I've been casually scanning huggingface for relevant models to try out but haven't really found anything.

troymc · a year ago
Check out RealityCapture [1]. I think it's what's used to create the Quixel Megascans [2]. (They're both under the Epic corporate umbrella now.)

[1] https://www.capturingreality.com/realitycapture

[2] https://quixel.com/megascans/

Joel_Mckay · a year ago
COLMAP + CloudCompare with a good CUDA GPU (more VRAM is better) card will give reasonable results for large textured objects like buildings. Glass/Water/Mirror/Gloss will need coated to scan, dry spray on Dr.scholls foot deodorant seems to work fine for our object scans.

There are now more advanced options than Gaussian splatting, and these can achieve normal playback speeds rather than hours of filtering. I'll drop a citation if I recall the recent paper and example code. However, note this style of 3D scene recovery tends to be heavily 3D location dependent.

Best of luck, =3

jocaal · a year ago
Recently, a lot of development in this area has been in gaussian splatting and from what I have seen, the new methods are super effective.
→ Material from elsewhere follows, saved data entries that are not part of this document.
-- ==== Sys2Proof/Laws/Counters.lean ====
section
/-! SUPPORT. What the shared operations do to the nine counters: each keeps them within 0 to 65535 (R187). -/

namespace Sys2Proof.Machine

theorem bump_le (n : Nat) : bump n ≤ 65535 := Nat.min_le_right _ _

theorem bump_of_lt {n : Nat} (h : n < 65535) : bump n = n + 1 := by unfold bump; omega

theorem bump_top : bump 65535 = 65535 := rfl

@[simp] theorem initial_bounded : Counters.Bounded .initial := by constructor <;> decide

/-- Every increment keeps the counters within their range. -/
theorem bumps_bounded {c : Counters} (h : c.Bounded) (e : End) (l : Lane) :
    (c.bumpCrc e l).Bounded ∧ (c.bumpDis e).Bounded ∧ c.bumpGaps.Bounded ∧ c.bumpNotReturned.Bounded ∧
    c.bumpDropped.Bounded := by
  obtain ⟨h1, h2, h3, h4, h5, h6, h7, h8, h9⟩ := h
  refine ⟨?_, ?_, ?_, ?_, ?_⟩ <;> cases e <;> cases l <;> constructor <;> first | exact bump_le _ | assumption

section
variable {s : State} (h : s.counters.Bounded)
include h

omit h in
@[simp] theorem serveClearCounters_bounded (r : Request) : ((s.serveClearCounters r).state).counters.Bounded := by
  simp [State.serveClearCounters]

@[simp] theorem serveKind_bounded (r : Request) (k : Kind) : ((s.serveKind r k).state).counters.Bounded := by
  cases k <;> simp [State.serveKind, h]

@[simp] theorem serve_bounded (r : Request) : ((s.serve r).state).counters.Bounded := by
  simp only [State.serve]; (repeat' split) <;> simp [h]

@[simp] theorem serveOnLine_bounded (b : List Byte) (r : Request) : ((s.serveOnLine b r).state).counters.Bounded := by
  simp only [State.serveOnLine, Served.noteRestart]; (repeat' split) <;> simp [h]

@[simp] theorem takeMessage_bounded (b : List Byte) : ((s.takeMessage b).state).counters.Bounded := by
  simp only [State.takeMessage]; split <;> simp [h]

@[simp] theorem dropFrame_bounded : (s.dropFrame).counters.Bounded := by
  simpa [State.dropFrame] using (bumps_bounded h .e1 .a).2.2.2.2

@[simp] theorem takeByte_bounded (x : Byte) : (s.takeByte x).counters.Bounded := by
  unfold State.takeByte; (repeat' split) <;> simp [State.growFrame, h]

@[simp] theorem takeUnits_bounded (b : List Byte) (cont : Continuity) (own : Bool) (fc : End) : ((s.takeUnits b cont own fc).1).counters.Bounded := by
  simp only [State.takeUnits]
  simp only [frame_writeRound]
  refine takeMessage_bounded ?_ _
  simp only [frame_takeJobs]
  simp only [frame_takeRegime]
  simp only [frame_consistOut]
  exact h

@[simp] theorem issueRound_bounded : (s.issueRound).counters.Bounded := by
  simp only [State.issueRound]
  simp only [frame_finishRestart]
  simp only [frame_sendIssued]
  refine takeUnits_bounded ?_ _ _ _ _
  simp only [frame_setStamp]
  simp only [frame_fillMessage]
  simp only [frame_issueMuster]
  simp only [frame_countIssue]
  simp only [frame_takeSwap]
  exact h

@[simp] theorem countNotReturned_bounded : (s.countNotReturned).counters.Bounded := by
  unfold State.countNotReturned; split
  · exact h
  · simpa using (bumps_bounded h .e1 .a).2.2.2.1

@[simp] theorem countGap_bounded (cont : Continuity) : (s.countGap cont).counters.Bounded := by
  unfold State.countGap; split
  · exact (bumps_bounded h .e1 .a).2.2.1
  · exact h

@[simp] theorem takeOutbound_bounded (b : List Byte) (e : End) : (s.takeOutbound b e).counters.Bounded := by
  simp only [State.takeOutbound]
  simp only [frame_finishRestart]
  simp only [frame_forwardOrTurn]
  refine takeUnits_bounded ?_ _ _ _ _
  simp only [frame_takeSwap]
  simp only [frame_recordOutbound]
  simp only [frame_monitorPeriod]
  simp only [frame_setStamp]
  refine countGap_bounded ?_ _
  exact h

@[simp] theorem followerRound_bounded (b : List Byte) (e : End) : (s.followerRound b e).counters.Bounded := by
  unfold State.followerRound; (repeat' split) <;> simp [h]

@[simp] theorem takeUpLead_bounded (b : List Byte) (e : End) : (s.takeUpLead b e).counters.Bounded := by
  simp [State.takeUpLead, h]

@[simp] theorem idleRound_bounded (b : List Byte) (e : End) : (s.idleRound b e).counters.Bounded := by
  unfold State.idleRound; (repeat' split) <;> simp [h]

@[simp] theorem evaluateClaim_bounded : (s.evaluateClaim).counters.Bounded := by
  unfold State.evaluateClaim; (repeat' split) <;> simp [h]

@[simp] theorem standDown_bounded : (s.standDown).counters.Bounded := by
  simp only [State.standDown]
  refine evaluateClaim_bounded ?_
  simp only [frame_regimeGap]
  simp only [frame_leaveLead]
  exact h

@[simp] theorem leaveContested_bounded : (s.leaveContested).counters.Bounded := by
  simp [State.leaveContested, h]

@[simp] theorem loseRounds_bounded : (s.loseRounds).counters.Bounded := by
  simp only [State.loseRounds]
  refine evaluateClaim_bounded ?_
  simp only [frame_regimeGap]
  simp only [frame_raise]
  simp only [frame_takeSwap]
  exact h

@[simp] theorem cabChanged_bounded : (s.cabChanged).counters.Bounded := by
  unfold State.cabChanged; (repeat' split) <;> simp [h]

@[simp] theorem takeRound_bounded (b : List Byte) (e : End) : (s.takeRound b e).counters.Bounded := by
  simp only [State.takeRound]; (repeat' split) <;> simp [h]

@[simp] theorem takeWaiting_bounded : (s.takeWaiting).counters.Bounded := by
  unfold State.takeWaiting; (repeat' split) <;> simp [h]

@[simp] theorem endChanged_bounded (x : Bool) : (s.endChanged x).counters.Bounded := by
  unfold State.endChanged; (repeat' split) <;> simp [h]

@[simp] theorem topologyChange_bounded (e : End) (k : NoticeKind) (x : Bool) : (s.topologyChange e k x).counters.Bounded := by
  simp only [State.topologyChange]
  refine endChanged_bounded ?_ _
  simp only [frame_evaluateCoupling]
  simp only [frame_remusterCause]
  simp only [frame_raise]
  exact h

@[simp] theorem losePartner_bounded (e : End) : (s.losePartner e).counters.Bounded := by
  simp only [State.losePartner]
  refine topologyChange_bounded ?_ _ _ _
  simp only [frame_setPort]
  exact h

@[simp] theorem laneDown_bounded (e : End) (l : Lane) : (s.laneDown e l).counters.Bounded := by
  simp only [State.laneDown]; split <;> simp [h]

@[simp] theorem takeIdentity_bounded (e : End) (i : Partner) : (s.takeIdentity e i).counters.Bounded := by
  simp only [State.takeIdentity]; (repeat' split) <;> simp [h]

@[simp] theorem takeTone_bounded (e : End) (f : List Byte) : (s.takeTone e f).counters.Bounded := by
  unfold State.takeTone; (repeat' split) <;> simp [h]

@[simp] theorem takeCopy_bounded (e : End) (f : List Byte) : (s.takeCopy e f).counters.Bounded := by
  unfold State.takeCopy; (repeat' split)
  · exact h
  · exact (bumps_bounded h e .a).2.1
  · simpa using h

@[simp] theorem receive_bounded (e : End) (l : Lane) (f : List Byte) : (s.receive e l f).counters.Bounded := by
  simp only [State.receive]; (repeat' split)
  · simp [h]
  · simp [h]
  · exact (bumps_bounded h e l).1

@[simp] theorem onDeskFrameDropped_bounded : (s.onDeskFrameDropped).counters.Bounded := by
  unfold State.onDeskFrameDropped; (repeat' split) <;> simp [h]

@[simp] theorem onDeskInterbyteTimeout_bounded : (s.onDeskInterbyteTimeout).counters.Bounded := by
  unfold State.onDeskInterbyteTimeout; (repeat' split) <;> simp [h]

@[simp] theorem onIssueTimerExpiry_bounded : (s.onIssueTimerExpiry).counters.Bounded := by
  unfold State.onIssueTimerExpiry; (repeat' split) <;> simp [h]

@[simp] theorem onRoundLossTimerExpiry_bounded : (s.onRoundLossTimerExpiry).counters.Bounded := by
  unfold State.onRoundLossTimerExpiry; (repeat' split) <;> simp [h]

@[simp] theorem onQuietTimerExpiry_bounded : (s.onQuietTimerExpiry).counters.Bounded := by
  unfold State.onQuietTimerExpiry; (repeat' split) <;> simp [h]

@[simp] theorem onCabActiveChange_bounded : (s.onCabActiveChange).counters.Bounded := by
  unfold State.onCabActiveChange; (repeat' split) <;> simp [h]

@[simp] theorem onFrameReceived_bounded (e : End) (l : Lane) (f : List Byte) : (s.onFrameReceived e l f).counters.Bounded := by
  unfold State.onFrameReceived; (repeat' split) <;> simp [h]

@[simp] theorem onLaneTimerExpiry_bounded (e : End) (l : Lane) : (s.onLaneTimerExpiry e l).counters.Bounded := by
  unfold State.onLaneTimerExpiry; (repeat' split) <;> simp [h]

end

/-- A request of any kind taken at the desk keeps the counters within their range, if serving it does. -/
@[simp] theorem takeKind_bounded {s : State} (h : s.counters.Bounded) (k : Kind) (f : State → Request → Served)
    (hf : ∀ u r, u.counters.Bounded → (f u r).state.counters.Bounded) : (s.takeKind k f).counters.Bounded := by
  simp only [State.takeKind, State.dispatchKind, Served.atDesk]
  (repeat' split) <;> simp [h, hf]

end Sys2Proof.Machine
end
https://en.wikipedia.org/wiki/Gaussian_splatting

https://www.youtube.com/watch?v=6dPBaV6M9u4

meindnoch · a year ago
The parent explicitly asked for a mesh.
geuis · a year ago
Yeah some very impressive stuff with splats going on. But I haven't seen much about going from splats to high quality 3D meshes. I've tried one or two with pretty poor results.
Broussebar · a year ago
For this exact use case I used instant-ngp[0] recently and was really pleased with the results. There's an article[1] explaining how to prepare your data.

[0] https://github.com/NVlabs/instant-ngp

[1] https://github.com/NVlabs/instant-ngp/blob/master/docs/nerf_...

GistNoesis · a year ago
>full of holes

On the geometry side from the theoretical point of view you can repair meshes, [1], by inferring a signed or unsigned distance field from your existing mesh, then you contour this distance field.

If you like the distance field approach, there are also research work [2], to estimate neural unsigned distance fields directly, (kind of a similar way as Gaussian splats).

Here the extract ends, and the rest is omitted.